What to do: Each line from the start of the entries through the line that contains "def yesNumber (x" should be output exactly, please.

Collected data
__________________________________________________
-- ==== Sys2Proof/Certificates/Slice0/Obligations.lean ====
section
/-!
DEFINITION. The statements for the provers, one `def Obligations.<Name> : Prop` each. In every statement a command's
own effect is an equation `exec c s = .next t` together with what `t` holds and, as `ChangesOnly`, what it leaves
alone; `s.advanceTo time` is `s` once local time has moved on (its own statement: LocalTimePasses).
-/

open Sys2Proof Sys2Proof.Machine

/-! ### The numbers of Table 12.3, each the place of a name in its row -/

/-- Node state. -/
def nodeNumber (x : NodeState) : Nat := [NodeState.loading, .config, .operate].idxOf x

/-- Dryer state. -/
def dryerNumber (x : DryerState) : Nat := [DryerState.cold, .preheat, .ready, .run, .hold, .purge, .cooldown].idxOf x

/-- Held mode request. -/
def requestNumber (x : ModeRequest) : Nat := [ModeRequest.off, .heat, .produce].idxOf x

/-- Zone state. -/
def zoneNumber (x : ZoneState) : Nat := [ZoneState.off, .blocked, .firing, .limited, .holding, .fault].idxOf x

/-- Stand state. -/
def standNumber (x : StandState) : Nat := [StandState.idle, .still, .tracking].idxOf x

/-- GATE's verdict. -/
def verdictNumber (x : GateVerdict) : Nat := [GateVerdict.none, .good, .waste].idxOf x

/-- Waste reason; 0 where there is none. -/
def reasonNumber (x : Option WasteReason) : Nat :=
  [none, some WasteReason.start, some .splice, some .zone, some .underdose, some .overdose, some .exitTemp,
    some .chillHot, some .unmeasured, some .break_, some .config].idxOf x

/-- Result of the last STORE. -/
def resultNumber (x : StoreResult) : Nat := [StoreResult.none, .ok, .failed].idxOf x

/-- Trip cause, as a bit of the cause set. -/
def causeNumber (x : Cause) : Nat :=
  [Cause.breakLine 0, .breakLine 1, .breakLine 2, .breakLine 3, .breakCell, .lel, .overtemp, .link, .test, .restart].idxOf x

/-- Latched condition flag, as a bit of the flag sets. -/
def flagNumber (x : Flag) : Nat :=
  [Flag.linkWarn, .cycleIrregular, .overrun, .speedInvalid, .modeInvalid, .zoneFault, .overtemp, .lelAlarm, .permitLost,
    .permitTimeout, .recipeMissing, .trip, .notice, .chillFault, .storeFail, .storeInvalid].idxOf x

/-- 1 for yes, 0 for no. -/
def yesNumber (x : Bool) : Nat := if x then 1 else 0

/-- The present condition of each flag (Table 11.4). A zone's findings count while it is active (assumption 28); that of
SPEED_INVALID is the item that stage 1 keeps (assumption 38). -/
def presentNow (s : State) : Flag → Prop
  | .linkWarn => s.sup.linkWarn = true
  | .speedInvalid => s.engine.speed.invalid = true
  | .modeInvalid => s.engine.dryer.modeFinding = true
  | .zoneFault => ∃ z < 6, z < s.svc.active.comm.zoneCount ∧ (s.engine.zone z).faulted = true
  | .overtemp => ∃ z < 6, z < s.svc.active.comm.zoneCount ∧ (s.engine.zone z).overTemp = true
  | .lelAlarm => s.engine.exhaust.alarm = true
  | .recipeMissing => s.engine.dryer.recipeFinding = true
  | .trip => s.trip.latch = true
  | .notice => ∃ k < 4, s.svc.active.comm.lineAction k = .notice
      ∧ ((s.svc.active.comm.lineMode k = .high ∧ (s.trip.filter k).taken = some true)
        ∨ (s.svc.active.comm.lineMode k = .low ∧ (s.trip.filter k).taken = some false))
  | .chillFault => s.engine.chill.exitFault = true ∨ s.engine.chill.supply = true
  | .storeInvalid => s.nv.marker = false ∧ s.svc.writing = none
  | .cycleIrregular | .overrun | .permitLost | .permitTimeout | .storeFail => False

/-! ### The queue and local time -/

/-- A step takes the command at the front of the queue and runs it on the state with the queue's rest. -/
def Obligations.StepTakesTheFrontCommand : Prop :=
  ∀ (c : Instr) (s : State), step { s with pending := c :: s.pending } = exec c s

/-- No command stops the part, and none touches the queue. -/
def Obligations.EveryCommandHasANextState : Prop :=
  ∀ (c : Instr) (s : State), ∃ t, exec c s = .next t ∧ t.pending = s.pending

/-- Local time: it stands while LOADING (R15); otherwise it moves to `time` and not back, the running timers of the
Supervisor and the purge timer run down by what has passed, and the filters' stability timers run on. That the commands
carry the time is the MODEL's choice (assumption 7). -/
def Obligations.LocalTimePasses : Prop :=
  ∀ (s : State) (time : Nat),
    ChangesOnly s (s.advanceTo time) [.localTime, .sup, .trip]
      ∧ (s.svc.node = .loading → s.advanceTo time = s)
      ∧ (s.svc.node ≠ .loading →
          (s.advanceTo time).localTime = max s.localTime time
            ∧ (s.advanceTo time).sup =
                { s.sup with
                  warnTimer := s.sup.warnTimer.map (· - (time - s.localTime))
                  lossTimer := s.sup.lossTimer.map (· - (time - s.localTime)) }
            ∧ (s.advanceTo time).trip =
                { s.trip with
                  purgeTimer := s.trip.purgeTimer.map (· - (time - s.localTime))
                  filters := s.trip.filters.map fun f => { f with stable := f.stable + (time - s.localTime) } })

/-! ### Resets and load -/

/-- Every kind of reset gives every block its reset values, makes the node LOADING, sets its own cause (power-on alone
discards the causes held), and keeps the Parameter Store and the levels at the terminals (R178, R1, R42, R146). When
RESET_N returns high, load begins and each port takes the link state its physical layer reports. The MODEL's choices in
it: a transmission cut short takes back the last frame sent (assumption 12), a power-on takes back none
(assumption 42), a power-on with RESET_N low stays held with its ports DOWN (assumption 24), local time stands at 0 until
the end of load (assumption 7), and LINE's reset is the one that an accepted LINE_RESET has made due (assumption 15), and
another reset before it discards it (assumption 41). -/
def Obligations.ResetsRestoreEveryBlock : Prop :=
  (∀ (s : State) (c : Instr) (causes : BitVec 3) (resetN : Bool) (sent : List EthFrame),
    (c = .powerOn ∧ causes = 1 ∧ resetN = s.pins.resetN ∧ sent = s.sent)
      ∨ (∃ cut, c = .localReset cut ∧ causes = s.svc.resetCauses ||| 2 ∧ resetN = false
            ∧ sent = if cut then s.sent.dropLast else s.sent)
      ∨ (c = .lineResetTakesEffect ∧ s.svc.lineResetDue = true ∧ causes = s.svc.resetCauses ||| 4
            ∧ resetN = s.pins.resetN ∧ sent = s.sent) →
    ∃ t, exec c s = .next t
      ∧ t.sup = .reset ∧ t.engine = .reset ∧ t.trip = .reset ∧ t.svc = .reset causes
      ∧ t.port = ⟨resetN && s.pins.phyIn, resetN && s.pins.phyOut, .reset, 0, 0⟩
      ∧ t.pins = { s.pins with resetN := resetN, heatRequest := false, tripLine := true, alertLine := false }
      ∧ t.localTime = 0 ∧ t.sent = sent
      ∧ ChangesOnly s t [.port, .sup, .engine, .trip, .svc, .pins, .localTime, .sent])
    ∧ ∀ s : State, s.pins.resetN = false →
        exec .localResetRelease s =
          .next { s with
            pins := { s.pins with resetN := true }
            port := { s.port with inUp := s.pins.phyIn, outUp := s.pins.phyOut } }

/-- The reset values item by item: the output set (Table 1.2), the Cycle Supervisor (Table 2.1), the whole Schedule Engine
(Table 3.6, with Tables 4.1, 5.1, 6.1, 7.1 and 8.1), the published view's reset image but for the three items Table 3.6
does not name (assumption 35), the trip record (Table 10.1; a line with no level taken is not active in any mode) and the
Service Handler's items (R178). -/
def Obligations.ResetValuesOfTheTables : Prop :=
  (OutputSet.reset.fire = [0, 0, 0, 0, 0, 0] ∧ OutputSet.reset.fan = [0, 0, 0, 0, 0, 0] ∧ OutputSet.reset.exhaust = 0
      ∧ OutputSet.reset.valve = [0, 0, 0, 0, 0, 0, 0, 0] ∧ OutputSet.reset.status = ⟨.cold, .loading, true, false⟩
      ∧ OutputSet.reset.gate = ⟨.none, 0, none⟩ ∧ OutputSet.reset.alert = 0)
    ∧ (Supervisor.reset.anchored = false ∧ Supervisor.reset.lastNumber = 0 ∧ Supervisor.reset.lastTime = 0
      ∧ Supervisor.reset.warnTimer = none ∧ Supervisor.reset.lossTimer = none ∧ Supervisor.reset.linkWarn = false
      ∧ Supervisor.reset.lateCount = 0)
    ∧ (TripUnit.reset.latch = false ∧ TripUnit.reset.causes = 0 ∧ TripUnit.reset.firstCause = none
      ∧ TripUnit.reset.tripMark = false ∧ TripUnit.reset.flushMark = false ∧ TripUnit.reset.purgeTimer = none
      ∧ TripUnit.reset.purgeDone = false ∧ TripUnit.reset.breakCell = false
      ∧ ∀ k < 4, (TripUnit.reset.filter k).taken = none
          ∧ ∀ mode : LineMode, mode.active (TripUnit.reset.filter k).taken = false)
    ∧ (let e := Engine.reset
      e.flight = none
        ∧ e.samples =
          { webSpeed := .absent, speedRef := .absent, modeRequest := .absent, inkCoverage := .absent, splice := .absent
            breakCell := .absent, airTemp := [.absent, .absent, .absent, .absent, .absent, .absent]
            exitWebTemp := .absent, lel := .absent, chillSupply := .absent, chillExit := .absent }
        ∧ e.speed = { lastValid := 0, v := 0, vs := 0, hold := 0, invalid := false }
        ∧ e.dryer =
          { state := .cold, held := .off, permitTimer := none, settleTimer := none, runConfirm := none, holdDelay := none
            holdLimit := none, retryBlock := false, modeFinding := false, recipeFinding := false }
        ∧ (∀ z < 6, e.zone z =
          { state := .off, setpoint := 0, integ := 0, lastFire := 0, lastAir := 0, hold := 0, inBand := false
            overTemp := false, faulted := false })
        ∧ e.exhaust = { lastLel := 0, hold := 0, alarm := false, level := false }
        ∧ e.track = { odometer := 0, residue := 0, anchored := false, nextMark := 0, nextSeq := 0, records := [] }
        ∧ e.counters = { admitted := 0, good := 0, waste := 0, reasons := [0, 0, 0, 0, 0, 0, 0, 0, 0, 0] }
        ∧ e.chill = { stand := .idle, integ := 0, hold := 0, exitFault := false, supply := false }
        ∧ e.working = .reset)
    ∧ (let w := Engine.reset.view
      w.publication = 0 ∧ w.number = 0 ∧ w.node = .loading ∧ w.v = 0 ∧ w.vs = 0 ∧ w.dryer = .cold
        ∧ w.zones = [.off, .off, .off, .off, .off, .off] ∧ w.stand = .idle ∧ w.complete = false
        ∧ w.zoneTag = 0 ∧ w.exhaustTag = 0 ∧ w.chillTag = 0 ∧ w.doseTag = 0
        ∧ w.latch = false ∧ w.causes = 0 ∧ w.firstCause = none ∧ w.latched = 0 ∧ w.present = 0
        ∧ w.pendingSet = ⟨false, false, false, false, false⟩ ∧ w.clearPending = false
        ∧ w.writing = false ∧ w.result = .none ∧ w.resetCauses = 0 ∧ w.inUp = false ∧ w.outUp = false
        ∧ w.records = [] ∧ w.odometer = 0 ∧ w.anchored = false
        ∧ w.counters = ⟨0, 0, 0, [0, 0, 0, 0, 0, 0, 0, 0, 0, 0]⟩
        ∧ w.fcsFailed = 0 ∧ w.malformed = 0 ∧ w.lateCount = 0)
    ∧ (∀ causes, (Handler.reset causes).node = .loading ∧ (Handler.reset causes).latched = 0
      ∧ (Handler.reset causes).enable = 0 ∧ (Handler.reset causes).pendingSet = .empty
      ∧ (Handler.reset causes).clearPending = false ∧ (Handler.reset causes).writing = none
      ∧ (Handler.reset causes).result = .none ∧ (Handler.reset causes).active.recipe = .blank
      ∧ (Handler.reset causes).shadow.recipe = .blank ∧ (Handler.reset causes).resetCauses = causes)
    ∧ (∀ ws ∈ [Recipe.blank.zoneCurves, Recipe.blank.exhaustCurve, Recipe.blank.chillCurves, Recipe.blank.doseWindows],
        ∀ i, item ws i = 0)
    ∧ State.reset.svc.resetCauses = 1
__________________________________________________
Answer section:
-- ==== Sys2Proof/Certificates/Slice0/Obligations.lean ====
section
/-!
DEFINITION. The statements for the provers, one `def Obligations.<Name> : Prop` each. In every statement a command's
own effect is an equation `exec c s = .next t` together with what `t` holds and, as `ChangesOnly`, what it leaves
alone; `s.advanceTo time` is `s` once local time has moved on (its own statement: LocalTimePasses).
-/

open Sys2Proof Sys2Proof.Machine

/-! ### The numbers of Table 12.3, each the place of a name in its row -/

/-- Node state. -/
def nodeNumber (x : NodeState) : Nat := [NodeState.loading, .config, .operate].idxOf x

/-- Dryer state. -/
def dryerNumber (x : DryerState) : Nat := [DryerState.cold, .preheat, .ready, .run, .hold, .purge, .cooldown].idxOf x

/-- Held mode request. -/
def requestNumber (x : ModeRequest) : Nat := [ModeRequest.off, .heat, .produce].idxOf x

/-- Zone state. -/
def zoneNumber (x : ZoneState) : Nat := [ZoneState.off, .blocked, .firing, .limited, .holding, .fault].idxOf x

/-- Stand state. -/
def standNumber (x : StandState) : Nat := [StandState.idle, .still, .tracking].idxOf x

/-- GATE's verdict. -/
def verdictNumber (x : GateVerdict) : Nat := [GateVerdict.none, .good, .waste].idxOf x

/-- Waste reason; 0 where there is none. -/
def reasonNumber (x : Option WasteReason) : Nat :=
  [none, some WasteReason.start, some .splice, some .zone, some .underdose, some .overdose, some .exitTemp,
    some .chillHot, some .unmeasured, some .break_, some .config].idxOf x

/-- Result of the last STORE. -/
def resultNumber (x : StoreResult) : Nat := [StoreResult.none, .ok, .failed].idxOf x

/-- Trip cause, as a bit of the cause set. -/
def causeNumber (x : Cause) : Nat :=
  [Cause.breakLine 0, .breakLine 1, .breakLine 2, .breakLine 3, .breakCell, .lel, .overtemp, .link, .test, .restart].idxOf x

/-- Latched condition flag, as a bit of the flag sets. -/
def flagNumber (x : Flag) : Nat :=
  [Flag.linkWarn, .cycleIrregular, .overrun, .speedInvalid, .modeInvalid, .zoneFault, .overtemp, .lelAlarm, .permitLost,
    .permitTimeout, .recipeMissing, .trip, .notice, .chillFault, .storeFail, .storeInvalid].idxOf x

/-- 1 for yes, 0 for no. -/
def yesNumber (x : Bool) : Nat := if x then 1 else 0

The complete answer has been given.